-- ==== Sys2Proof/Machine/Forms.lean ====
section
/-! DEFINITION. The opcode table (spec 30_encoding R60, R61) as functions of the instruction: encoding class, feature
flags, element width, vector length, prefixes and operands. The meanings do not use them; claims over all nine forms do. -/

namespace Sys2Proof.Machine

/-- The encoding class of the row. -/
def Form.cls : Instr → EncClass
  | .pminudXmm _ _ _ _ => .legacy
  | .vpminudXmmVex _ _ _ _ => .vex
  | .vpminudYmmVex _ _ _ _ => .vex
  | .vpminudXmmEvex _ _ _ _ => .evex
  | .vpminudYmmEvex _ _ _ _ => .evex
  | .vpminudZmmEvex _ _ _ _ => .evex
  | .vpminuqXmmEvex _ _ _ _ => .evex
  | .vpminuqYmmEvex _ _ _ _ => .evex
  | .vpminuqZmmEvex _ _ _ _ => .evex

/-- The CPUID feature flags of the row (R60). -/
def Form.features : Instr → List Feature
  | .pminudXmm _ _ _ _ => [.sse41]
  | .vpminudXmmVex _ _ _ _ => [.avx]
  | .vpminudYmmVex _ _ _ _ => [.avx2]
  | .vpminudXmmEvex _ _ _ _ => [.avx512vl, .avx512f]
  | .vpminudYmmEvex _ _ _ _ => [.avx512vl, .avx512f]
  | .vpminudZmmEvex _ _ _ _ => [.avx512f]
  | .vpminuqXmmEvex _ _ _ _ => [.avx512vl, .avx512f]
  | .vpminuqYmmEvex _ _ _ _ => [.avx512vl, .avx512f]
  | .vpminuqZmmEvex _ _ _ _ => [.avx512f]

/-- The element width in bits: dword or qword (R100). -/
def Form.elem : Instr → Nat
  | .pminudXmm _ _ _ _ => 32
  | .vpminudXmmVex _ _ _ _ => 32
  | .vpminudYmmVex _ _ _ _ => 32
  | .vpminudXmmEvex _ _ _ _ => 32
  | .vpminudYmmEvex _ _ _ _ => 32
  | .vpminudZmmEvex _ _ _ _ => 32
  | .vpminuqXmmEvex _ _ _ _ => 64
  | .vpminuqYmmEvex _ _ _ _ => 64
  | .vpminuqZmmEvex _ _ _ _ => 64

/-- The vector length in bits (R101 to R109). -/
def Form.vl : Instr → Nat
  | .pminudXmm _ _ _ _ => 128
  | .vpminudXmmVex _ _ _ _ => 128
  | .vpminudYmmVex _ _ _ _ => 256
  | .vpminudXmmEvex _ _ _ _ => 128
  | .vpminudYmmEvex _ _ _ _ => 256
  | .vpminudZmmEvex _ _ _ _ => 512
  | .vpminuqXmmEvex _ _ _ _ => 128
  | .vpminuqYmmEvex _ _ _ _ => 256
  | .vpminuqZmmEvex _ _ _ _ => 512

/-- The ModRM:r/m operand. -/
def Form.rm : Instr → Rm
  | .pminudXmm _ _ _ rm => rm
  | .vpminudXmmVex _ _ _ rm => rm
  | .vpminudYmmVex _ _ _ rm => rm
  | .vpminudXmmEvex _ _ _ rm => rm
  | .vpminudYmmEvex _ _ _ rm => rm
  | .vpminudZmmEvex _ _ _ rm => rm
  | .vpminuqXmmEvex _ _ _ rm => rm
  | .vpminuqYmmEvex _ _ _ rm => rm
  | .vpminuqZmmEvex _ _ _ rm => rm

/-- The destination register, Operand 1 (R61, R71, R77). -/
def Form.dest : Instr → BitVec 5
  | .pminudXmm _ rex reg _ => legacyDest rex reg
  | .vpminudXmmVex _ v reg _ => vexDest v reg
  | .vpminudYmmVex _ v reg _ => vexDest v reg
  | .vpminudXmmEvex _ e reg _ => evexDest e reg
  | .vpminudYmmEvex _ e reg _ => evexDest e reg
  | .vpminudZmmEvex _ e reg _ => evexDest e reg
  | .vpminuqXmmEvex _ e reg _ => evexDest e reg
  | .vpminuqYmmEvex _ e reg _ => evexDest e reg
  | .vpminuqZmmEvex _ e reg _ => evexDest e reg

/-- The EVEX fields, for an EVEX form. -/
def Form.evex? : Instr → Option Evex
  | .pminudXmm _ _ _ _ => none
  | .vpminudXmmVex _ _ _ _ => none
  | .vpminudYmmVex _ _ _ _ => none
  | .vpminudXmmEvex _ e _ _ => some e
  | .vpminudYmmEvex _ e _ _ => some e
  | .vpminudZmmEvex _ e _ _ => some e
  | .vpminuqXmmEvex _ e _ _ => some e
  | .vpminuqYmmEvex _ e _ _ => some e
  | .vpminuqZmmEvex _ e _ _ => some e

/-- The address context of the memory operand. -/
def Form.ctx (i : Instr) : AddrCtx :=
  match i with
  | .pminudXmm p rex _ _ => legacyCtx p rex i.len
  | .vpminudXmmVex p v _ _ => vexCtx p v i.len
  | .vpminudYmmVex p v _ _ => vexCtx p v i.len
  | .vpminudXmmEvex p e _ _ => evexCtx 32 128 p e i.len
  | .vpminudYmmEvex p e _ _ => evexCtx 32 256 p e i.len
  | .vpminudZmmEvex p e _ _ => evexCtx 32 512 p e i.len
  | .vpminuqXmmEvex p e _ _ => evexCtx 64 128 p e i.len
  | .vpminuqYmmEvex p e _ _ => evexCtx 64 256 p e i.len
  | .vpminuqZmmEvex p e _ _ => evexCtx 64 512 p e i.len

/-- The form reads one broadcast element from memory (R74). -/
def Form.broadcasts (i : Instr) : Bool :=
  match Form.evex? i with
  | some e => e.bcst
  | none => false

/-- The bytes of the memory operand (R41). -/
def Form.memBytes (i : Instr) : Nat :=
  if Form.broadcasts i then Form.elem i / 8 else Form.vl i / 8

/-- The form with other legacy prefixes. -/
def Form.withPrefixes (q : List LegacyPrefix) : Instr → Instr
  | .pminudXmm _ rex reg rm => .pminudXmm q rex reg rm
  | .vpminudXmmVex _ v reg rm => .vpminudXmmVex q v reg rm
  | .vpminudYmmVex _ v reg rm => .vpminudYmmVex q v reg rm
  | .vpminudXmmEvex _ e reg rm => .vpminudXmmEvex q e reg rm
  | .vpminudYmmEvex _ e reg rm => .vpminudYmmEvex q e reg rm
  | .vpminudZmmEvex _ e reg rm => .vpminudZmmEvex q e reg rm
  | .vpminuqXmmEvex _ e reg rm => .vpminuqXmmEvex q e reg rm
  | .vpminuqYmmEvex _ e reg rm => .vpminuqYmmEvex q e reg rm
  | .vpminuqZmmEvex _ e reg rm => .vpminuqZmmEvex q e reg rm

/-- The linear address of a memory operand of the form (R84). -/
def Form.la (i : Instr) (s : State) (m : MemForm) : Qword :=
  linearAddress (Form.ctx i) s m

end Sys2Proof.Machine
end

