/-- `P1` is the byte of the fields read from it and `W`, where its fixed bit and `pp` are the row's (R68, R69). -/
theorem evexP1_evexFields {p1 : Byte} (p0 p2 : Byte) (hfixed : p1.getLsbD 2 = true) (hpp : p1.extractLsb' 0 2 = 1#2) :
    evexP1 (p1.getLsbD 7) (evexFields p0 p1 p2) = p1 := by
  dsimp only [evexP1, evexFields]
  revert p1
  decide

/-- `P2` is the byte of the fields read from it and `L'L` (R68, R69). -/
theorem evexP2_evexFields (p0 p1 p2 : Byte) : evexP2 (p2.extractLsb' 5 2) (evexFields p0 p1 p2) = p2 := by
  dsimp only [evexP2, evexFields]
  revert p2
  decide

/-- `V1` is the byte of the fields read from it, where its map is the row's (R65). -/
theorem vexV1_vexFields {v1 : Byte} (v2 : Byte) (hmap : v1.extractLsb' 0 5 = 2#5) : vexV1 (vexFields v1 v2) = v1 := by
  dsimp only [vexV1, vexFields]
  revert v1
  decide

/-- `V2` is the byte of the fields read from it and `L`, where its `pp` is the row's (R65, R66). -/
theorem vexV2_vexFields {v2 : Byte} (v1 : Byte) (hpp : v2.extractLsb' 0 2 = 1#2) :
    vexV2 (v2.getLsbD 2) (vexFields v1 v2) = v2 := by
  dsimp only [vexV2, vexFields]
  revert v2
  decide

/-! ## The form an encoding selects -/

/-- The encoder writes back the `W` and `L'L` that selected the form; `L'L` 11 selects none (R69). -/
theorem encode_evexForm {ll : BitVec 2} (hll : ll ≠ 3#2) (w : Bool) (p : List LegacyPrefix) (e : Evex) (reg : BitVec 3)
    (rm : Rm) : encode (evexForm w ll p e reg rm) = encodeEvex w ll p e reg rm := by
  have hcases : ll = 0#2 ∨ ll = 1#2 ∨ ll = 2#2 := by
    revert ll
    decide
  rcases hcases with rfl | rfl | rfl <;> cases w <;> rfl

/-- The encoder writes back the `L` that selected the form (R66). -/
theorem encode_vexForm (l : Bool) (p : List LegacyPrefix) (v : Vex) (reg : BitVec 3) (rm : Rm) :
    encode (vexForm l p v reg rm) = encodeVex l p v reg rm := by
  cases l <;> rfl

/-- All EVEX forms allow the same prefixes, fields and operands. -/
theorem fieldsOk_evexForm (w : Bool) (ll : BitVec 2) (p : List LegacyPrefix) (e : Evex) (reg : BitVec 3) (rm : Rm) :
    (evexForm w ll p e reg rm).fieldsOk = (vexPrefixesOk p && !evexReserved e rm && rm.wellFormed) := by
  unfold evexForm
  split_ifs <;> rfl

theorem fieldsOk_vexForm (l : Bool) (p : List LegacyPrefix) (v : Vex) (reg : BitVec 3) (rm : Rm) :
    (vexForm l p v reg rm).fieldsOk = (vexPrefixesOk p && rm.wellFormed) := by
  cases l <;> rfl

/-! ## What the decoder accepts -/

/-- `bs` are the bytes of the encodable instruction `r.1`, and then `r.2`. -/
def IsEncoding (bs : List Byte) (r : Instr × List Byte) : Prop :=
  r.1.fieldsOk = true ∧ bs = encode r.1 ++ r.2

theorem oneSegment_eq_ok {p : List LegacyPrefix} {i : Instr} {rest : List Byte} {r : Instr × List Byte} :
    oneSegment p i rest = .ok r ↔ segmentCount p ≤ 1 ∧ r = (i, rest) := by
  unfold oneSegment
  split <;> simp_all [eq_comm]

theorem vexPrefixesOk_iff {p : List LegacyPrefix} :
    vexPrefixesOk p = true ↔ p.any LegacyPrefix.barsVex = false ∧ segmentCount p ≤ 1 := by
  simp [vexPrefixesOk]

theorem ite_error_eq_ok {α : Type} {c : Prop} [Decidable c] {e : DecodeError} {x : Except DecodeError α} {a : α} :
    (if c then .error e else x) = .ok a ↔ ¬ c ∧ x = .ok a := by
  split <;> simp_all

# # #

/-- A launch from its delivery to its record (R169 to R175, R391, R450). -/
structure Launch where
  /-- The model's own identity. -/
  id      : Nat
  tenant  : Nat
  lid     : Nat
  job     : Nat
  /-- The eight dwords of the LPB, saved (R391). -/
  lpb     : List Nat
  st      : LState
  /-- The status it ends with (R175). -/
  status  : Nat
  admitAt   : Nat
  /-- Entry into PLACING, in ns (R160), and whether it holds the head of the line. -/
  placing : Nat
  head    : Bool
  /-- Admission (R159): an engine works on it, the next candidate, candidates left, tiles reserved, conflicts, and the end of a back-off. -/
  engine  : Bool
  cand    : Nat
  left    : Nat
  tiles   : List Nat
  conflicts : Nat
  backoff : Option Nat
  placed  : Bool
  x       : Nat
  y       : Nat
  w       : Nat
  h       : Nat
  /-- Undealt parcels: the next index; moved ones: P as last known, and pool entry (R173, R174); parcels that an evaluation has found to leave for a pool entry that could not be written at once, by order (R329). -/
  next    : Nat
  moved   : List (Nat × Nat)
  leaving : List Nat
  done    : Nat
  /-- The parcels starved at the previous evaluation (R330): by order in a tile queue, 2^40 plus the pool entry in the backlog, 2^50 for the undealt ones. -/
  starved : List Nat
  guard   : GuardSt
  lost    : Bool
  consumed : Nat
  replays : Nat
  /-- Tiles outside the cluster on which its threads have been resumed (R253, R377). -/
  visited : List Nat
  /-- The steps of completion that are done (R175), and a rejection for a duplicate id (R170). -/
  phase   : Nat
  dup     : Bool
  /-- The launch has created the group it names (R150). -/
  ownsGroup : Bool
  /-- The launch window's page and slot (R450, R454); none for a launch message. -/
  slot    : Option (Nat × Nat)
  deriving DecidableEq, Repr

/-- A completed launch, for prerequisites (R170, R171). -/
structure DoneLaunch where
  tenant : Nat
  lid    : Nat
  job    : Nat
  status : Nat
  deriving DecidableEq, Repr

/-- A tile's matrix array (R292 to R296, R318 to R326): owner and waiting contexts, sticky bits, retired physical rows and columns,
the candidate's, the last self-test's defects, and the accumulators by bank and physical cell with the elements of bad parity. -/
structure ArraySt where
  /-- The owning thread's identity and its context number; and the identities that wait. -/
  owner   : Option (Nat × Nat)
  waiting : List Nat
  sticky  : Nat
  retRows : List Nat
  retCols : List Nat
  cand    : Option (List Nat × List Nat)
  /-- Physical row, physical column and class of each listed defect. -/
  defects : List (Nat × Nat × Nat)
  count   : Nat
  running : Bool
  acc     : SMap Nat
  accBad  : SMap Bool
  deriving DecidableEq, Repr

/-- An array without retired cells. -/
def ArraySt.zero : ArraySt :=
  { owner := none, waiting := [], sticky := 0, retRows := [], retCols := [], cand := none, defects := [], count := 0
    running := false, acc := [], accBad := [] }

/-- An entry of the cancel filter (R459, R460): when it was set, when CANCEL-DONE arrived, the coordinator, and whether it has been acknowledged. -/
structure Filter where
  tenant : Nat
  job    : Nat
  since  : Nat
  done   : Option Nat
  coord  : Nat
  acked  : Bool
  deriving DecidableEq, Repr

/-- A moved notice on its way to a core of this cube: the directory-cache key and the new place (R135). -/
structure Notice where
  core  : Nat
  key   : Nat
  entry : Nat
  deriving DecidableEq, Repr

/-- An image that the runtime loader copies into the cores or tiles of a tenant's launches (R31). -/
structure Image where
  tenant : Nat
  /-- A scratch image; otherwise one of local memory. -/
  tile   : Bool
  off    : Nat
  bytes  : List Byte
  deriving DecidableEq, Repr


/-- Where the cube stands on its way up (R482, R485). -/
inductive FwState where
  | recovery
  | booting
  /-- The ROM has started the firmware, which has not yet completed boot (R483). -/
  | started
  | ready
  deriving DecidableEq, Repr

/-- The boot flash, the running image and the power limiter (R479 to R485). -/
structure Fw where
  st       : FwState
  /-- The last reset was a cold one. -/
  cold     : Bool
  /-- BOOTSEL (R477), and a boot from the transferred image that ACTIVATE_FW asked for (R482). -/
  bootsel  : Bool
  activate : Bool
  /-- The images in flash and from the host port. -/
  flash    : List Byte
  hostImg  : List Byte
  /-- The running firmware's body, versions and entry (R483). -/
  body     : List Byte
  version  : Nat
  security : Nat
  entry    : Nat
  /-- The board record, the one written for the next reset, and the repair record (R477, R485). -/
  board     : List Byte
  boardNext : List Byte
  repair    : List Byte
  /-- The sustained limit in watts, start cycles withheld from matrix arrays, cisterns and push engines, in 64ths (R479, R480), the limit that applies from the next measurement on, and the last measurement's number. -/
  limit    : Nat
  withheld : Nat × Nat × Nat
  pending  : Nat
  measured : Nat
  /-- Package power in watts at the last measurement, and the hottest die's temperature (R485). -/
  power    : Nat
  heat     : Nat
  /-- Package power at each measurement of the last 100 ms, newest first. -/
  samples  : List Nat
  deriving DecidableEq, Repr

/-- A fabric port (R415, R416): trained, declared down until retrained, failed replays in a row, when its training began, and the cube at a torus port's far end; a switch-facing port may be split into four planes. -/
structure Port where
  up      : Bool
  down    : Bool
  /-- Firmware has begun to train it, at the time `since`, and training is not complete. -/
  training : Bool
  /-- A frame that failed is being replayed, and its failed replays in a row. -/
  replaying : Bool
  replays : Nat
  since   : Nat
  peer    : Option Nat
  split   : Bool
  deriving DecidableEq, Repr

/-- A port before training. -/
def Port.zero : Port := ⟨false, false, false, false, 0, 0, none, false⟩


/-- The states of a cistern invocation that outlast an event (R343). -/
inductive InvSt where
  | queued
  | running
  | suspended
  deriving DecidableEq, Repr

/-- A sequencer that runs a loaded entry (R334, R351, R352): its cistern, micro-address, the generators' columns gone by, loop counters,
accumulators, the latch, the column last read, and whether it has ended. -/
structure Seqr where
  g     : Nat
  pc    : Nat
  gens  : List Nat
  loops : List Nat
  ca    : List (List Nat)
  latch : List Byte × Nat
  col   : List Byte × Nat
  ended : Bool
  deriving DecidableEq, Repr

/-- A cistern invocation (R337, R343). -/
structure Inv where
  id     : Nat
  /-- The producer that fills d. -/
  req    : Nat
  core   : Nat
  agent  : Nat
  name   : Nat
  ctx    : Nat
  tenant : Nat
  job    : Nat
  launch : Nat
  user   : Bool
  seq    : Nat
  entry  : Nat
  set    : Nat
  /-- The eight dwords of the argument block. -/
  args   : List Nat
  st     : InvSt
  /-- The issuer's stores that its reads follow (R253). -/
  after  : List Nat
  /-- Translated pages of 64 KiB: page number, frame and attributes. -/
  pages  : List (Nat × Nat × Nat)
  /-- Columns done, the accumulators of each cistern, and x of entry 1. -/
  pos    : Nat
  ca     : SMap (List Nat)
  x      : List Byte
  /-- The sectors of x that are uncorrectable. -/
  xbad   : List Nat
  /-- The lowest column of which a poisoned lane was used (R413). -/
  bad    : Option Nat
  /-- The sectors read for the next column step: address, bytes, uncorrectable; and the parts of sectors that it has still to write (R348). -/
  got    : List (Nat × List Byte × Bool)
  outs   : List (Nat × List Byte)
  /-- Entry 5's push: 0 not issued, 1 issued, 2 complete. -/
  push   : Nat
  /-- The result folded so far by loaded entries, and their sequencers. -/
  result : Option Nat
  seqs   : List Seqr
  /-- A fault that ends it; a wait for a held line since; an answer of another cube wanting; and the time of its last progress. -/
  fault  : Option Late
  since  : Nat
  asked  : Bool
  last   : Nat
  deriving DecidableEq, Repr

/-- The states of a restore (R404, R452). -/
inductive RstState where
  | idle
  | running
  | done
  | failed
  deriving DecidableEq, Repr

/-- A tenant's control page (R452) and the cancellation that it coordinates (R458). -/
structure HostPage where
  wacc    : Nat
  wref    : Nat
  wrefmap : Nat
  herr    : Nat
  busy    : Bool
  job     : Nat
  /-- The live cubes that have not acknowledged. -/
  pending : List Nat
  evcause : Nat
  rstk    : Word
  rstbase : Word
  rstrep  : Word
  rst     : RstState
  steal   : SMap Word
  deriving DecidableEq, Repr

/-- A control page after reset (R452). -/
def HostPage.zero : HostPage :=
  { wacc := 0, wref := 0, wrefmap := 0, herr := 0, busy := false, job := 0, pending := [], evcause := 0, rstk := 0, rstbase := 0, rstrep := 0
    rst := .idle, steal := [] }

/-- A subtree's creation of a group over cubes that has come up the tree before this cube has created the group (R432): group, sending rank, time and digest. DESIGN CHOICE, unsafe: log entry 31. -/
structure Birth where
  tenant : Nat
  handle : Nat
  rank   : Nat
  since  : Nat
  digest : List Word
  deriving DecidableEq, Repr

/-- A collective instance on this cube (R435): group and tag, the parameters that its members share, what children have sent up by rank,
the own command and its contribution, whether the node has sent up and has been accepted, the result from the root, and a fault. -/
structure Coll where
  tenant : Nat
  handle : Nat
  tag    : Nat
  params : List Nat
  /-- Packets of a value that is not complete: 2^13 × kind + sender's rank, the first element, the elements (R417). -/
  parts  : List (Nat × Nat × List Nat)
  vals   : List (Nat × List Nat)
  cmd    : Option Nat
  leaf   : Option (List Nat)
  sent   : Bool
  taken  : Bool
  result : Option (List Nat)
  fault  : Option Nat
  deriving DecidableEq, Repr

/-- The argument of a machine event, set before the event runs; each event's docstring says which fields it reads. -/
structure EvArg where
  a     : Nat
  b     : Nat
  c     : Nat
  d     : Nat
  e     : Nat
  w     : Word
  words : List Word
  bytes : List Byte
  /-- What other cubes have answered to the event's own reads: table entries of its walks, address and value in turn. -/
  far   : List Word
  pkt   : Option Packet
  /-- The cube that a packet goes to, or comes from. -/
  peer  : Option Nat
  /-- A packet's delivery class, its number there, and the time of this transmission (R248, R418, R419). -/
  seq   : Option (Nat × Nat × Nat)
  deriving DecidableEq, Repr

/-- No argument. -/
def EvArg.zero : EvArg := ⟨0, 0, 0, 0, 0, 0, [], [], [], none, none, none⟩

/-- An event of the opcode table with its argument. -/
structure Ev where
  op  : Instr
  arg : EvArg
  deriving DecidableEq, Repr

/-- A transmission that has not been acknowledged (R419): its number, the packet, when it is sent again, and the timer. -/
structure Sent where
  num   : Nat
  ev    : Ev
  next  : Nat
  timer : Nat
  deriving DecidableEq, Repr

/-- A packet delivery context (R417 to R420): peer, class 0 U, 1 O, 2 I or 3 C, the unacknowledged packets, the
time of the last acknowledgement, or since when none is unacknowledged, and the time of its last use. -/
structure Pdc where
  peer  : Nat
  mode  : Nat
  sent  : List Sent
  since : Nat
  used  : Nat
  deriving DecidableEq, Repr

# # #

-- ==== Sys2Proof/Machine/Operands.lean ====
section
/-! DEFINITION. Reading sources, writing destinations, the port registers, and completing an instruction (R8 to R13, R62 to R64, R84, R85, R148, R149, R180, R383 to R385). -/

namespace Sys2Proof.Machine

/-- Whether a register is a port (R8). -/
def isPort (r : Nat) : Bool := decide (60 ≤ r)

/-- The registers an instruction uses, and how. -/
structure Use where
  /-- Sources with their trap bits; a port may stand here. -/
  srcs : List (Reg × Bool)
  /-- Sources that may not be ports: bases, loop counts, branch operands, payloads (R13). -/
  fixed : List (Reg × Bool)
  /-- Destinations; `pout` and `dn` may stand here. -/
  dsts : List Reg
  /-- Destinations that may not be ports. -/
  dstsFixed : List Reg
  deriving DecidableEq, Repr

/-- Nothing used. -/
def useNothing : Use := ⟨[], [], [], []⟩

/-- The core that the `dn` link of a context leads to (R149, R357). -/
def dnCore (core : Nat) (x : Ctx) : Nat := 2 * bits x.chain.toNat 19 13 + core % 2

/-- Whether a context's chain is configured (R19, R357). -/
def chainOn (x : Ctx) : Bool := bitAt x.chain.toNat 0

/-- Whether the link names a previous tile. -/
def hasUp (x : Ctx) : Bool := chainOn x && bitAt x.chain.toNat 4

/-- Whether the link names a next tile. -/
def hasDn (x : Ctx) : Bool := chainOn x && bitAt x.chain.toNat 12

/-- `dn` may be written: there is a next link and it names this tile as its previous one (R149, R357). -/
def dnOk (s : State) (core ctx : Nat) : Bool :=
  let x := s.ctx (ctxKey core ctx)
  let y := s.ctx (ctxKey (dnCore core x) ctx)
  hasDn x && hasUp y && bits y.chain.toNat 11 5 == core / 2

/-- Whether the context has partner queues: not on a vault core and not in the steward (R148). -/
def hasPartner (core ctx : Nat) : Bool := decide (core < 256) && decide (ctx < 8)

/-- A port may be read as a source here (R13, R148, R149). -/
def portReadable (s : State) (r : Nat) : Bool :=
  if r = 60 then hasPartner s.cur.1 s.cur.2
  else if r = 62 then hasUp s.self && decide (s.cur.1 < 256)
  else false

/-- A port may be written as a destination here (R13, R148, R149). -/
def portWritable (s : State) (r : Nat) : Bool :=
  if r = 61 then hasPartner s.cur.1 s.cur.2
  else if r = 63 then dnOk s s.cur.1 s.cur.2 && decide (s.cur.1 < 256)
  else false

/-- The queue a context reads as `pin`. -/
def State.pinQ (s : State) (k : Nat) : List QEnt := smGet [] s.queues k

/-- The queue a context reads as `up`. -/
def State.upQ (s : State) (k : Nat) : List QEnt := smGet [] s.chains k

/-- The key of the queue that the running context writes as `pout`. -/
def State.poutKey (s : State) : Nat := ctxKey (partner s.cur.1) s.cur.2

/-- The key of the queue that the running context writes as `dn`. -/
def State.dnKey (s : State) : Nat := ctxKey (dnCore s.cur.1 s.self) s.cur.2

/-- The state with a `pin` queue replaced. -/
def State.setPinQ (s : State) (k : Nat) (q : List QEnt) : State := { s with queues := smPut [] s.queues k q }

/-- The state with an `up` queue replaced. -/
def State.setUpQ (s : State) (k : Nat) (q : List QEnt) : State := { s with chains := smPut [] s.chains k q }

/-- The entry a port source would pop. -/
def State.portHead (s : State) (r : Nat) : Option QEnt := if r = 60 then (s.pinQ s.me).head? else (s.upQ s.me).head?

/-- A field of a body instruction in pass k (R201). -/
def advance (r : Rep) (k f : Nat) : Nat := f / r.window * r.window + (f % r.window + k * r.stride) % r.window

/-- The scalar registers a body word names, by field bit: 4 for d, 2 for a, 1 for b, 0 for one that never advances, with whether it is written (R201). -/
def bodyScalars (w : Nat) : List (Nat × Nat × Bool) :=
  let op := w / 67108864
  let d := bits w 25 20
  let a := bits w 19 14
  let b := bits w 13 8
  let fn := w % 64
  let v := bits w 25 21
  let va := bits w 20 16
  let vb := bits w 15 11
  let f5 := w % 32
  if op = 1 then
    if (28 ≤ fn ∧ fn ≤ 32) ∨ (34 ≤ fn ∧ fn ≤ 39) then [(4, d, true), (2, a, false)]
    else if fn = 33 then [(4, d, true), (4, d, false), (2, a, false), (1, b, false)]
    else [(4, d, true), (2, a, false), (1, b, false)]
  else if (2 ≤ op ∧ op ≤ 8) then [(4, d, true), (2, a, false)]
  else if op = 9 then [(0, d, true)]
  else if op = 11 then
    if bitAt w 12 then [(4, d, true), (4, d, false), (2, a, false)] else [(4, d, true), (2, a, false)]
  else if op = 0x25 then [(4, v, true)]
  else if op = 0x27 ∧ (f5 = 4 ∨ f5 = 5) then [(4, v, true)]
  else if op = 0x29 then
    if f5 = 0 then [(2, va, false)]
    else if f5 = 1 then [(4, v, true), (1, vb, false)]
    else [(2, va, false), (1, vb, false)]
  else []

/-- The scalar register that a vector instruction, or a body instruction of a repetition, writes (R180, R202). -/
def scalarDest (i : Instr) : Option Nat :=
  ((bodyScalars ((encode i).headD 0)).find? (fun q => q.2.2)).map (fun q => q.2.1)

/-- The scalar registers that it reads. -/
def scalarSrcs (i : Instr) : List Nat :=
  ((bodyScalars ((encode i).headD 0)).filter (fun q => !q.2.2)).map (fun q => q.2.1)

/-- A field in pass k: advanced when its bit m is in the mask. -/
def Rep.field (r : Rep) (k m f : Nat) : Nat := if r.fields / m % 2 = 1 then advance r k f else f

# # #

## Your assignment
Precisely the lines between those holding "else if (2 ≤" and "else if op = 0x25 then [(4, v, true)]", inclusive, are to be reproduced from the listing above, with nothing added.

## Response box
  else if (2 ≤ op ∧ op ≤ 8) then [(4, d, true), (2, a, false)]
  else if op = 9 then [(0, d, true)]
  else if op = 11 then
    if bitAt w 12 then [(4, d, true), (4, d, false), (2, a, false)] else [(4, d, true), (2, a, false)]
  else if op = 0x25 then [(4, v, true)]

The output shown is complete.